Collected data:
------------------------------------------------

/-! ## setCap -/

@[simp] theorem State.setCap_pending (s : State) (i : Nat) (v : CapSrc) : (s.setCap i v).pending = s.pending := rfl
@[simp] theorem State.setCap_freeCtr (s : State) (i : Nat) (v : CapSrc) : (s.setCap i v).freeCtr = s.freeCtr := rfl
@[simp] theorem State.setCap_datum (s : State) (i : Nat) (v : CapSrc) : (s.setCap i v).datum = s.datum := rfl
@[simp] theorem State.setCap_datumFrac (s : State) (i : Nat) (v : CapSrc) : (s.setCap i v).datumFrac = s.datumFrac := rfl
@[simp] theorem State.setCap_stepSeq (s : State) (i : Nat) (v : CapSrc) : (s.setCap i v).stepSeq = s.stepSeq := rfl
@[simp] theorem State.setCap_regs (s : State) (i : Nat) (v : CapSrc) : (s.setCap i v).regs = s.regs := rfl
@[simp] theorem State.setCap_fb (s : State) (i : Nat) (v : CapSrc) : (s.setCap i v).fb = s.fb := rfl
@[simp] theorem State.setCap_mem (s : State) (i : Nat) (v : CapSrc) : (s.setCap i v).mem = s.mem := rfl
@[simp] theorem State.setCap_latch (s : State) (i : Nat) (v : CapSrc) : (s.setCap i v).latch = s.latch := rfl
@[simp] theorem State.setCap_held (s : State) (i : Nat) (v : CapSrc) : (s.setCap i v).held = s.held := rfl
@[simp] theorem State.setCap_resp (s : State) (i : Nat) (v : CapSrc) : (s.setCap i v).resp = s.resp := rfl
@[simp] theorem State.setCap_out (s : State) (i : Nat) (v : CapSrc) : (s.setCap i v).out = s.out := rfl
@[simp] theorem State.setCap_icnSrc (s : State) (i : Nat) (v : CapSrc) : (s.setCap i v).icnSrc = s.icnSrc := rfl
@[simp] theorem State.setCap_icnTgt (s : State) (i : Nat) (v : CapSrc) : (s.setCap i v).icnTgt = s.icnTgt := rfl
@[simp] theorem State.setCap_worlds (s : State) (i : Nat) (v : CapSrc) : (s.setCap i v).worlds = s.worlds := rfl
@[simp] theorem State.setCap_pins (s : State) (i : Nat) (v : CapSrc) : (s.setCap i v).pins = s.pins := rfl
@[simp] theorem State.setCap_fuses (s : State) (i : Nat) (v : CapSrc) : (s.setCap i v).fuses = s.fuses := rfl
@[simp] theorem State.setCap_nor (s : State) (i : Nat) (v : CapSrc) : (s.setCap i v).nor = s.nor := rfl
@[simp] theorem State.setCap_eng (s : State) (i : Nat) (v : CapSrc) : (s.setCap i v).eng = s.eng := rfl
@[simp] theorem State.setCap_saf (s : State) (i : Nat) (v : CapSrc) : (s.setCap i v).saf = s.saf := rfl
@[simp] theorem State.setCap_pmu (s : State) (i : Nat) (v : CapSrc) : (s.setCap i v).pmu = s.pmu := rfl
@[simp] theorem State.setCap_fw (s : State) (i : Nat) (v : CapSrc) : (s.setCap i v).fw = s.fw := rfl
@[simp] theorem State.setCap_opPools (s : State) (i : Nat) (v : CapSrc) : (s.setCap i v).opPools = s.opPools := rfl
@[simp] theorem State.setCap_cache (s : State) (i : Nat) (v : CapSrc) : (s.setCap i v).cache = s.cache := rfl
@[simp] theorem State.setCap_dramGiB (s : State) (i : Nat) (v : CapSrc) : (s.setCap i v).dramGiB = s.dramGiB := rfl
@[simp] theorem State.setCap_eccPlan (s : State) (i : Nat) (v : CapSrc) : (s.setCap i v).eccPlan = s.eccPlan := rfl
@[simp] theorem State.setCap_servo (s : State) (i : Nat) (v : CapSrc) : (s.setCap i v).servo = s.servo := rfl
@[simp] theorem State.setCap_mer (s : State) (i : Nat) (v : CapSrc) : (s.setCap i v).mer = s.mer := rfl
@[simp] theorem State.setCap_timeIn (s : State) (i : Nat) (v : CapSrc) : (s.setCap i v).timeIn = s.timeIn := rfl
@[simp] theorem State.setCap_trv (s : State) (i : Nat) (v : CapSrc) : (s.setCap i v).trv = s.trv := rfl
@[simp] theorem State.setCap_gfx (s : State) (i : Nat) (v : CapSrc) : (s.setCap i v).gfx = s.gfx := rfl
@[simp] theorem State.setCap_gwy (s : State) (i : Nat) (v : CapSrc) : (s.setCap i v).gwy = s.gwy := rfl
@[simp] theorem State.setCap_brg (s : State) (i : Nat) (v : CapSrc) : (s.setCap i v).brg = s.brg := rfl
@[simp] theorem State.setCap_fba (s : State) (i : Nat) (v : CapSrc) : (s.setCap i v).fba = s.fba := rfl
@[simp] theorem State.setCap_jrn (s : State) (i : Nat) (v : CapSrc) : (s.setCap i v).jrn = s.jrn := rfl
@[simp] theorem State.setCap_ufs (s : State) (i : Nat) (v : CapSrc) : (s.setCap i v).ufs = s.ufs := rfl
@[simp] theorem State.setCap_boot (s : State) (i : Nat) (v : CapSrc) : (s.setCap i v).boot = s.boot := rfl
@[simp] theorem State.setCap_dbg (s : State) (i : Nat) (v : CapSrc) : (s.setCap i v).dbg = s.dbg := rfl
@[simp] theorem State.setCap_jtag (s : State) (i : Nat) (v : CapSrc) : (s.setCap i v).jtag = s.jtag := rfl
@[simp] theorem State.setCap_unpub (s : State) (i : Nat) (v : CapSrc) : (s.setCap i v).unpub = s.unpub := rfl
@[simp] theorem State.setCap_get (s : State) (i : Nat) (v : CapSrc) (fld : Field) : (s.setCap i v).get fld = s.get fld := by simp [State.get]
@[simp] theorem State.setCap_bit (s : State) (i : Nat) (v : CapSrc) (fld : Field) : (s.setCap i v).bit fld = s.bit fld := by simp [State.bit]
@[simp] theorem State.setCap_fbGet (s : State) (i : Nat) (v : CapSrc) (ix sub : Nat) : (s.setCap i v).fbGet ix sub = s.fbGet ix sub := by simp [State.fbGet]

------------------------------------------------

What you should do -
List, from the entries above, every line in which the word "Field" shows up.

Task output -
@[simp] theorem State.setCap_get (s : State) (i : Nat) (v : CapSrc) (fld : Field) : (s.setCap i v).get fld = s.get fld := by simp [State.get]
@[simp] theorem State.setCap_bit (s : State) (i : Nat) (v : CapSrc) (fld : Field) : (s.setCap i v).bit fld = s.bit fld := by simp [State.bit]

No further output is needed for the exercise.